## Task instructions
From the listing below, copy only the lines running from the line that contains "Kind.Statement i := by" to the line that contains "theorem Kind.staleTimeout : Kind.Statement", both included.

## Entries supplied
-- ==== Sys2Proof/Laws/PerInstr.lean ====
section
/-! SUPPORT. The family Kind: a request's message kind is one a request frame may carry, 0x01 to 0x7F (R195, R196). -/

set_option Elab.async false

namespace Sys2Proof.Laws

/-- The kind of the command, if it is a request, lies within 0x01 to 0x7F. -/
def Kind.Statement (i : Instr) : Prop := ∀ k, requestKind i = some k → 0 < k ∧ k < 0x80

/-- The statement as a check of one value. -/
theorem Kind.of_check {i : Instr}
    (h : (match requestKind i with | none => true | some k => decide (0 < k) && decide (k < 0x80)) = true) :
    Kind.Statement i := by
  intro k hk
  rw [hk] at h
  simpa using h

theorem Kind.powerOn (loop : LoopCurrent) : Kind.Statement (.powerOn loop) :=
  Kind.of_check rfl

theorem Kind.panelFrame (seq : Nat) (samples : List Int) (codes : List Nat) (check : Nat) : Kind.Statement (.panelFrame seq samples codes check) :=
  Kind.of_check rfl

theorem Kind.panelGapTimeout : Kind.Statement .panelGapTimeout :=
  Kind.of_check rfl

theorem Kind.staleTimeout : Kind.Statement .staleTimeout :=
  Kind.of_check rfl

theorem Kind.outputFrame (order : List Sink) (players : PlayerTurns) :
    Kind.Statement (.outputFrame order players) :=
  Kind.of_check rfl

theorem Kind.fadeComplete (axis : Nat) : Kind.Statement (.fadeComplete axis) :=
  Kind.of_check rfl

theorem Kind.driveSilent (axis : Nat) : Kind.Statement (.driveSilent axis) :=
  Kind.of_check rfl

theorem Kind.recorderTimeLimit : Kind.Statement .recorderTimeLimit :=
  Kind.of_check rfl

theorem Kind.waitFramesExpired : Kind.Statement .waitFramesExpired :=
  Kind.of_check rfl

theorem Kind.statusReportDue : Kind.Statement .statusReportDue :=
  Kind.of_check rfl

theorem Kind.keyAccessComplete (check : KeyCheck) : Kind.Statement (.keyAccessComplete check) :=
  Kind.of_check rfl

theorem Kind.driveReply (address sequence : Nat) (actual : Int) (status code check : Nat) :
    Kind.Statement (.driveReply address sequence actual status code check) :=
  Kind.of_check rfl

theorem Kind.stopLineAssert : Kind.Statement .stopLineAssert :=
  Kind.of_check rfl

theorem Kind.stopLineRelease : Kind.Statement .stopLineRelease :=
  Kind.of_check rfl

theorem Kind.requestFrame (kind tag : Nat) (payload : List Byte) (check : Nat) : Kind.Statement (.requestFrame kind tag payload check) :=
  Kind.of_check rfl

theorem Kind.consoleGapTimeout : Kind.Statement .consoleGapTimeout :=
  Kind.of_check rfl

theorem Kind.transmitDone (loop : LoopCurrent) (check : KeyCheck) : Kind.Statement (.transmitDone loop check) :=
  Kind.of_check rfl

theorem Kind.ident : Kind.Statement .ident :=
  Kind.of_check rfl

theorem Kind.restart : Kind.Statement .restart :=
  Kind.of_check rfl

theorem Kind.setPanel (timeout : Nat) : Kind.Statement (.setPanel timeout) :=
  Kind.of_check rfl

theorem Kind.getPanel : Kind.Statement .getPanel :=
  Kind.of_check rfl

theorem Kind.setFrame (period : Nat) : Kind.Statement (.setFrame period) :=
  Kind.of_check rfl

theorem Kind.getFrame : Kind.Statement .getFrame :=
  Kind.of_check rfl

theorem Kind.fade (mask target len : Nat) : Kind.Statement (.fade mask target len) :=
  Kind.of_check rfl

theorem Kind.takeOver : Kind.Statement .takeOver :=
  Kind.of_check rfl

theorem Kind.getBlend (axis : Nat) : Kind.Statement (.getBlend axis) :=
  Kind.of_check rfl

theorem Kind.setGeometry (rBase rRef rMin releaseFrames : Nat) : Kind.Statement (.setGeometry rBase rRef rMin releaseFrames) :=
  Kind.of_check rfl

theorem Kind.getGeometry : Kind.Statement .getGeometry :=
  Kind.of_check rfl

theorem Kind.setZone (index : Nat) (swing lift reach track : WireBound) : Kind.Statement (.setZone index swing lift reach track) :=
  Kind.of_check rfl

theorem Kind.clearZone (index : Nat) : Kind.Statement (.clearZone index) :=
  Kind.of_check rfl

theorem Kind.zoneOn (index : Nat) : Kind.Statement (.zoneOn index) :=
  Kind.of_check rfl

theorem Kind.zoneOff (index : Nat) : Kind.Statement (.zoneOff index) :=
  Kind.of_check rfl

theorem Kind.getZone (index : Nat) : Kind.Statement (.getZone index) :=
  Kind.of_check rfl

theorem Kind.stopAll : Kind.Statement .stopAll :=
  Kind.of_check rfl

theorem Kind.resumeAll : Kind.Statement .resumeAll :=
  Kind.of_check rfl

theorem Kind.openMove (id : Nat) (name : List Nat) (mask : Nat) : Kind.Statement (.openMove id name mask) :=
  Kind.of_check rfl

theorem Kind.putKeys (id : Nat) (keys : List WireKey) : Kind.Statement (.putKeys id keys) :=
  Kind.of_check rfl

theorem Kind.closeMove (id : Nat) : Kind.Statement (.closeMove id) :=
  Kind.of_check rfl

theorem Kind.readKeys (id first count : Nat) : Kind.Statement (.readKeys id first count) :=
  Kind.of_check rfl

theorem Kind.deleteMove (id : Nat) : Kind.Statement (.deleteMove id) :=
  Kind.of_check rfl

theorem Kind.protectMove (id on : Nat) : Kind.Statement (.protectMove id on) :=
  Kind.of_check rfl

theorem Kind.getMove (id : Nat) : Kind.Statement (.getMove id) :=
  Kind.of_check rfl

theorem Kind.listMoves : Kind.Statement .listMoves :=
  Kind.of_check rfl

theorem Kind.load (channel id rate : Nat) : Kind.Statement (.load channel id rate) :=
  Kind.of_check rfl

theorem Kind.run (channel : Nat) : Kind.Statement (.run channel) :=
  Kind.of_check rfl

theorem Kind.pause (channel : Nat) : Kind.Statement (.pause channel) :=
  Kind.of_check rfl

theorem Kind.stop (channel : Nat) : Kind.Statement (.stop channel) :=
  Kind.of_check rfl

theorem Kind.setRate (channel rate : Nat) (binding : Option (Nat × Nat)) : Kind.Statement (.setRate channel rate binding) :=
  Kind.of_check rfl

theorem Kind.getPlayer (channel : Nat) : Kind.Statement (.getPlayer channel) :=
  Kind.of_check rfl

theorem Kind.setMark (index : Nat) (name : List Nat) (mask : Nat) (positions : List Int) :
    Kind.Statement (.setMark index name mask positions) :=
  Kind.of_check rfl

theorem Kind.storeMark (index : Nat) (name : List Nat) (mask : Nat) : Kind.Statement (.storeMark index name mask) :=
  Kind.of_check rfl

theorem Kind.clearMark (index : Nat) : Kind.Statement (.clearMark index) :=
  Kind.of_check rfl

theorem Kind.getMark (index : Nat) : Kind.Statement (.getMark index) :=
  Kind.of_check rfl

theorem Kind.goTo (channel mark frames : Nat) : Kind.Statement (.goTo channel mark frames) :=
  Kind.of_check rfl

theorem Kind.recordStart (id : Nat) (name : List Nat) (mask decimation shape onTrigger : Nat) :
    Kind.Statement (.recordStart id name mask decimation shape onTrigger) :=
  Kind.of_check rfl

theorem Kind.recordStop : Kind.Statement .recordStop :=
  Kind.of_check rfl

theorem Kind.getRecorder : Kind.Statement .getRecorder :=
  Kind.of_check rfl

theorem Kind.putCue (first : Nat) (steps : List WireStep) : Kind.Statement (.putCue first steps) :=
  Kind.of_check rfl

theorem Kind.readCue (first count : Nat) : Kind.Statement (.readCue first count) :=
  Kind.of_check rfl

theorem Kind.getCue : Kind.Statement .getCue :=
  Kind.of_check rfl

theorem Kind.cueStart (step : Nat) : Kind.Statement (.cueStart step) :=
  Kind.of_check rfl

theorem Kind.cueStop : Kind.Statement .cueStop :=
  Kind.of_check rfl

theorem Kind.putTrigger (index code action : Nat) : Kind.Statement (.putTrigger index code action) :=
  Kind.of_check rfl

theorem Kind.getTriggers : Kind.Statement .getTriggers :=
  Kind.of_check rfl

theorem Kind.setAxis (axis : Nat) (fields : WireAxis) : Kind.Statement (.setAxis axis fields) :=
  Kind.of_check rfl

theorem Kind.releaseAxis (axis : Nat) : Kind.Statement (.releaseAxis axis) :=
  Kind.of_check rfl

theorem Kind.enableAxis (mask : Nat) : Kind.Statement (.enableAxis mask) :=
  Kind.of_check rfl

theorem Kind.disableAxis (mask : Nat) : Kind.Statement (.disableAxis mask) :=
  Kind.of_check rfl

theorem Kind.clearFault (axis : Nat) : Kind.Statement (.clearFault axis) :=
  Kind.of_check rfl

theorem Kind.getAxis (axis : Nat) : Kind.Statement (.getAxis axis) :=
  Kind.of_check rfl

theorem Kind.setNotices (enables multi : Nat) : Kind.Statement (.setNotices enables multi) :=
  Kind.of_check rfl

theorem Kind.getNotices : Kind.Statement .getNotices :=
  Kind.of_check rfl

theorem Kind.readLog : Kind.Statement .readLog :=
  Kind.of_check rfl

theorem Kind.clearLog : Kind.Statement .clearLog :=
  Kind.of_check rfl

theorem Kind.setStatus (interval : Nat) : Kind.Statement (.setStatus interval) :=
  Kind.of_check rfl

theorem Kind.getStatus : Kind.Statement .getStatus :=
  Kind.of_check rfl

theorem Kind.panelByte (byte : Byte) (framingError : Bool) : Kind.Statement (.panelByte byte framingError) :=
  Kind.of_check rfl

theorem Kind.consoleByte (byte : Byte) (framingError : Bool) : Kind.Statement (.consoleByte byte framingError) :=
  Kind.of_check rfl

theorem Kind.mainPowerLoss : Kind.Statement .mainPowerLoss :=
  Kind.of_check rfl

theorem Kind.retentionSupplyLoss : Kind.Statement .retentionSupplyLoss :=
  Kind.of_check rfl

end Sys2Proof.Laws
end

--

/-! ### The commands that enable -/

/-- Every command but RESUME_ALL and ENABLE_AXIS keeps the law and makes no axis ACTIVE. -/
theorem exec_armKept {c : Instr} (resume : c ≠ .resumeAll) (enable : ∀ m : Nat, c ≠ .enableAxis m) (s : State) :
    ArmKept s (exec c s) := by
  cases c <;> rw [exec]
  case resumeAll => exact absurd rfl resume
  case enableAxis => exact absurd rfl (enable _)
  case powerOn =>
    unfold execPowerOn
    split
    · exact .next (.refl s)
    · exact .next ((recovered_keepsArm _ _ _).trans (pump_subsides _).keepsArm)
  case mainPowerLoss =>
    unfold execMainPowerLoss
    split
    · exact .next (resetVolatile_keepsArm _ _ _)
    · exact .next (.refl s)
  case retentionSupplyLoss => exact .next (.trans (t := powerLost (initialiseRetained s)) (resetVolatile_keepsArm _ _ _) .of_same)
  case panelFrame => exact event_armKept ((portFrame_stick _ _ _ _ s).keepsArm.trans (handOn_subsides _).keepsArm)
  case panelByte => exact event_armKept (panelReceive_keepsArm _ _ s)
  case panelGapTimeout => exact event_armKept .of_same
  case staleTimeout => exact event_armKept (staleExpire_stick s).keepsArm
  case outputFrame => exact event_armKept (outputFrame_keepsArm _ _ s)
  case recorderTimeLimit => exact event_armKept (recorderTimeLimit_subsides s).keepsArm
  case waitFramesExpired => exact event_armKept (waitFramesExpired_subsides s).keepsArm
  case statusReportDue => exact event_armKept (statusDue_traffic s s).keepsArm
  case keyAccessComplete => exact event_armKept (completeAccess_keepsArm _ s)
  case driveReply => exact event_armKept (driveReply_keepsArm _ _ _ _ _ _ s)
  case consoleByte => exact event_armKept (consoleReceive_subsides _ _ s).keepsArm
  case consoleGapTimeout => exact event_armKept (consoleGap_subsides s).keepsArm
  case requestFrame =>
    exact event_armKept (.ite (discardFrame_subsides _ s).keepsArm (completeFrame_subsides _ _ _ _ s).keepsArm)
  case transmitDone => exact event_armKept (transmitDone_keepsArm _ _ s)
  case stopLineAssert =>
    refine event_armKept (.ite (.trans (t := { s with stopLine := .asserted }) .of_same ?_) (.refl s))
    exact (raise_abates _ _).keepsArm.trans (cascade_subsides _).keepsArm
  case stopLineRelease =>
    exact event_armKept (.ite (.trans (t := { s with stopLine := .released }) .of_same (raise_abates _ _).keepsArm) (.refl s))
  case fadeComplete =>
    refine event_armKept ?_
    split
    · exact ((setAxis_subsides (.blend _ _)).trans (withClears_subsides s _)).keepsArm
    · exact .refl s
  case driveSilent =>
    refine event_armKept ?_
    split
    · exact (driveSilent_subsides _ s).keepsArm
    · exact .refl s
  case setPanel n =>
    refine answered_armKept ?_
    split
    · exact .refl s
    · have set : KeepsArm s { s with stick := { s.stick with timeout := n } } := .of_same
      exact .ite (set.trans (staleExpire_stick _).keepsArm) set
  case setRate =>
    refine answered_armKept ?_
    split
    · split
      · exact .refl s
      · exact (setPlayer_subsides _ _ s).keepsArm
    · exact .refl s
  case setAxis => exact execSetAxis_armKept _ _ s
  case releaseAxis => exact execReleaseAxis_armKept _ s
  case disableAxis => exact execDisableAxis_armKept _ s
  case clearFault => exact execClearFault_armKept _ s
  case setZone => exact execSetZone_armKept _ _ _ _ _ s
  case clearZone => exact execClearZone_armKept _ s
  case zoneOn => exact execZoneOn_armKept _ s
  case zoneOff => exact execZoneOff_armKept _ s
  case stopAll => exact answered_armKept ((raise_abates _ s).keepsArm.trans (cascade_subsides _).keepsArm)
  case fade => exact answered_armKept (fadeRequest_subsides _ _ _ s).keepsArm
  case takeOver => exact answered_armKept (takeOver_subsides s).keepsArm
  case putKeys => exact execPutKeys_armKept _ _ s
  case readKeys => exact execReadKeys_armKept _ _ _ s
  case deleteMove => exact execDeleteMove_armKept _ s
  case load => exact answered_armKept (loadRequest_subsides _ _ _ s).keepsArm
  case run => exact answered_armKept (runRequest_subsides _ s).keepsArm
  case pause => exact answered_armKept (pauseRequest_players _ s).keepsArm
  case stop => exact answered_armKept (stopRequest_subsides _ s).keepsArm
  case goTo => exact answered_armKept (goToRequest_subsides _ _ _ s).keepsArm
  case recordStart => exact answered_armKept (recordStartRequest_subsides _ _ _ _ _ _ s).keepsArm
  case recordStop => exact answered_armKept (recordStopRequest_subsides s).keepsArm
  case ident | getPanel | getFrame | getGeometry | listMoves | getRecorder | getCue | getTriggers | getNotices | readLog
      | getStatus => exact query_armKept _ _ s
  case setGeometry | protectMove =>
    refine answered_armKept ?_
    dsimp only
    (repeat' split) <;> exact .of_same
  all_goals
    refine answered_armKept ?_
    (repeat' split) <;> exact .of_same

## Written reply
    Kind.Statement i := by
  intro k hk
  rw [hk] at h
  simpa using h

theorem Kind.powerOn (loop : LoopCurrent) : Kind.Statement (.powerOn loop) :=
  Kind.of_check rfl

theorem Kind.panelFrame (seq : Nat) (samples : List Int) (codes : List Nat) (check : Nat) : Kind.Statement (.panelFrame seq samples codes check) :=
  Kind.of_check rfl

theorem Kind.panelGapTimeout : Kind.Statement .panelGapTimeout :=
  Kind.of_check rfl

theorem Kind.staleTimeout : Kind.Statement .staleTimeout :=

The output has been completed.